Furthermore, the low-level part of a program that detects and reports an error is often a service that will be called in many different user circumstances. As such the programmer of that code can guess only poorly what the user may have been doing when error stopped progress at that low level. Ideally, this guess should be reworded in higher-level error processing. But again, the industry has not placed a high priority on helpful error messages, yet.

Tibor said...

Patri: I would say that today's linux (some of its distributions) can compete with Apple in terms of beauty as well. But this is highly subjective of course.

Tibor said...

Richard: I suspect that most users, when they encounter an error message, don't really try to use to fix the problem themselves but call support or someone more skilled who will do that for them. Of course, that someone would have a use of good error messages.
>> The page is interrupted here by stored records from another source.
-- ==== Sys2Proof/Machine/SegTable.lean ====
section
/-!
DEFINITION. Sys2Proof/Machine/SegTable.lean: the segment tables: the Strainer's checks of contexts and descriptors (R300, R452 to
R458), writes to descriptors (R301), range invalidation (R302, R303), PRESENT (R327) and mirrors (R304).
-/

namespace Sys2Proof.Machine

/-- R455: a failing check: its reason code and STR_WHERE. -/
abbrev Reason := Nat × Word

/-- R455: STR_WHERE for a field of a register at a LOCAL CSR address. -/
def whereCsr (addr lsb msb : Nat) : Word := BitVec.ofNat 64 (addr + lsb * 2 ^ 48 + msb * 2 ^ 54)

/-- R291: the first address of a context block. -/
def cxBase (cx : Nat) : Nat := 0x01F000040000 + cx * 0x1000

/-- R291: the address of word `w` of a descriptor. -/
def sgAddr (cx sg w : Nat) : Nat := cxBase cx + 0x400 + sg * 0x40 + w * 8

/-- R452: the first failing check, in ascending reason code. -/
def leastReason : List Reason → Option Reason
  | [] => none
  | r :: rs => match leastReason rs with
    | some q => if q.1 < r.1 then some q else some r
    | none => some r

/-- What the run finds beyond the device, as reasons. -/
def envReasons (env : List (BitVec 8 × Word)) : List Reason := env.map fun e => (e.1.toNat, e.2)

/-- R458: the answers of other devices for a run that a store to CSR space starts: a free value. -/
def storeEnv (s : State) : List (BitVec 8 × Word) × State := (Config.peerVerdict s.draws, { s with draws := s.draws + 1 })

/-- R451: a bit of DEV_EN. -/
def devBit (s : State) (n : Nat) : Bool := s.boot.devEn.getLsbD n

/-- R451: DEV_EN with a bit written. -/
def setDevBit (s : State) (n : Nat) (b : Bool) : State :=
  let m : BitVec 15 := 1#15 <<< n
  { s with boot := { s.boot with devEn := if b then s.boot.devEn ||| m else s.boot.devEn &&& ~~~m } }

/-- R456: a clear prerequisite bit of DEV_EN. -/
def needDev (s : State) (n : Nat) : List Reason :=
  if devBit s n then [] else [(0xF0, whereCsr 0x01F0000C0000 n n)]

/-- R451: the WORLD_EN bit of a world. -/
def worldBit : World → Nat
  | .P => 0
  | .T => 1

/-- R289: the row of the local map that an address lies in, 5 for none. -/
def regionRow (p : Part) (a : Nat) : Nat :=
  match regionOf p a with
  | .hbm => 0
  | .spad _ => 1
  | .imem _ => 2
  | .so _ => 3
  | .csr => 4
  | .void => 5

/-- R300, R441: the part that a device is: what the loaded link map says of it, and the full one where it does not name it (DESIGN
CHOICE, entry 57). -/
def partOfDev (s : State) (dev : Nat) : Part := ((mapEntry s dev).map fun d => d.part).getD .a512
But an effort put into that would probably not help sales all that much, because the end users usually don't really care about what those messages say (apart from the word error) anyway.

Rebecca Friedman said...

Tibor,

I suspect it depends on the message. When the message is as simple as "This application is broken, you can't use it" - I mean, I'm not especially good with computers, but even I try reinstalling under those circumstances. It wasn't broken before, now it is, so it broke, right? And if I reinstall it, it should work, right? Because when I installed it originally it worked...
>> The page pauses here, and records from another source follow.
/-- R457: bits of DEV_EN set by the monitor while it boots: a refusal with 0xFE leaves its bit, and those after it, to be tried again;
any other is a boot-time refusal. -/
def bootBits (bits : List Nat) (env : List (BitVec 8 × Word)) (s : State) : State :=
  let s1 := devRuns env (bits.filter fun b => !(devBit s b)) s
  let left := bits.filter fun b => !(devBit s1 b)
  if left.isEmpty then s1
  else if devCode s1 = 0xFE then { s1 with boot := { s1.boot with retry := s1.boot.retry ++ left } }
  else bootRefused s1

/-- R452, R457: LINK_EN; at event 6 its run is one of those whose refusal is a boot-time refusal. -/
def execLinkEn (l : BitVec 3) (en : Bool) (env : List (BitVec 8 × Word)) (s : State) : Out :=
  let booting := match s.boot.phase with
    | .hbm | .links => true
    | _ => false
  if booting && en && !(devBit s (2 + l.toNat)) then .next (bootBits [2 + l.toNat] env s)
  else .next (linkEnWrite s l.toNat en env)

/-- R441: WORLDS loaded. -/
def loadWorlds (s : State) : State :=
  let m := Config.worldsOf (section_ s 0x05)
  let mon := viewerOf s .monitor
  let s := { s with boot := { s.boot with worlds := some m } }
  let s1 := (List.range 64).foldl (fun s cx => if m.ctxT.contains cx then setCtx s cx { ctxOf s cx with world := .T } else s) s
  let s2 := m.cores.foldl (fun s e => coreModeWrite (coreWorldWrite s e.1 mon e.2.1) e.1 mon e.2.2) s1
  let s3 := m.ruT.foldl (fun s c => setCore s c { coreOf s c with ru := { (coreOf s c).ru with world := .T } }) s2
  m.srcT.foldl (fun s e =>
    let k := coreOf s e.1
    setCore s e.1 { k with icuSrc := tabSet k.icuSrc e.2 (tabGet 0#30 k.icuSrc e.2 ||| 0x100#30) }) s3

/-- R441: CONTEXTS loaded. -/
def loadContexts (s : State) : State :=
  (Config.contextsOf (section_ s 0x06)).foldl (fun s m =>
    let s1 := m.segs.foldl (fun s g => g.2.zipIdx.foldl (fun s v => sgWrite s m.cx g.1 v.2 v.1 []) s) s
    let s2 := setPinq s1 m.cx m.pinq
    setCtx s2 m.cx { ctxOf s2 m.cx with seed := m.seed }) s

/-- R441: CLASSES, STEEP and EXT loaded. -/
def loadRest (s : State) : State :=
  let quota := (Config.classesOf (section_ s 0x07)).foldl (fun (t : Tab Nat) e =>
    (List.range (e.2.1 + 1 - e.1)).foldl (fun t i => tabSet t (e.1 + i) e.2.2) t) s.fab.quota
  let st := Config.steepOf (section_ s 0x08)
  let w := s.boot.image.extCtl.toNat
  let mine := (st.sets.find? fun m => m.contains s.fab.devnum).getD []
  let s1 := { s with
    fab := { s.fab with quota := quota }
    steep := { s.steep with ctl := BitVec.ofNat 58 st.ctl.toNat, sets := some st.sets, partners := mine } }
  if s.boot.image.hasExt then
    (List.range 256).foldl (fun s c => setCore s c { coreOf s c with
      tmoP := BitVec.ofNat 10 (field w 0 10), tmoT := BitVec.ofNat 10 (field w 16 10), enP := bitAt w 30, enT := bitAt w 31 }) s1
  else s1

/-- R457: CTX_EN and SEG_EN set for each context that CONTEXTS gives segments; false at the first refusal. -/
def bootContexts (env : List (BitVec 8 × Word)) : List ContextImg → State → State × Bool
  | [], s => (s, true)
  | m :: rest, s =>
    if m.segs.isEmpty then bootContexts env rest s
    else
      let s1 := ctxEnWrite s m.cx true (envOnly env 0x10 0x11)
      let s2 := segEnWrite s1 m.cx true (envOnly env 0x20 0x2C)
      if (ctxOf s2 m.cx).segEn then bootContexts env rest s2 else (s2, false)

/-- R457: the worlds that WORLDS enables, as bits of DEV_EN. -/
def bootWorlds (s : State) : List Nat :=
  let m := Config.worldsOf (section_ s 0x05)
  (if m.enP then [0] else []) ++ (if m.enT then [1] else [])

/-- R437 event 7: BOOT_STRAINER. `env` holds what the runs find beyond the device (R456). -/
def execBootStrainer (env : List (BitVec 8 × Word)) (s : State) : Out :=
  match s.boot.phase with
  | .hbm | .links =>
    let s0 := loadRest (loadContexts (loadWorlds s))
    let s1 := { s0 with boot := { s0.boot with phase := .strained } }
    let s2 := devRuns env (bootWorlds s1) s1
    if (bootWorlds s1).any fun b => !(devBit s2 b) then .next (bootRefused s2)
    else
      match bootContexts env (Config.contextsOf (section_ s 0x06)) s2 with
      | (s3, false) => .next (bootRefused s3)
      | (s3, true) => .next (bootBits ([10, 11] ++ (if s.boot.image.hasExt then [14] else [])) env s3)
  | _ => .next s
(Mind. I would not try to fix most problems myself. I would go to more skilled friends for help, albeit I would try to understand as much as possible of what they did so I could do it myself next time. But when the error message is simple enough, or appears to be...)

Tibor said...

Rebecca: Yeah, but from my experience there are still quite a few people around who have trouble with something as simple as reinstalling a program.

You meet a lot of colourful people when you work in a computer store (I used to work in my father's firm part time). I remember one customer who came there and said that his "neighbour knows a lot about these internets". It's true though that these people are also usually not the ones that make the decisions about what OS to use in the first place and usually ask someone to do that for them (unless they are convinced that they in fact do understand it very well...in my experience, female customers are more willing to admit they don't understand it than male ones are).

A little bit off topic but another evergreen in the computer store is "I don't want anything too powerful, I just want it to play games". Which is of course fine as long as the people then come to believe you that you actually need a quite a powerful computer for games and are not convinced that you are trying to cheat them and sell a computer that is more expensive than they need for their purposes.

However, I haven't been in the show for 6 years or so...maybe the situation has improved since then. Most young people under 40 probably have an elementary knowledge about computers today.

Power Child said...

The point of an error message isn't just to inform the user about the problem; it should also provide actionable affordances that allow the user to fix the problem--or else automate that process and inform the user what took place.

These aren't just general UX principles, either. Apple lays them out explicitly in its own developer guidelines.

Anonymous said...

I managed to change the security settings and my Maptool still doesn't work.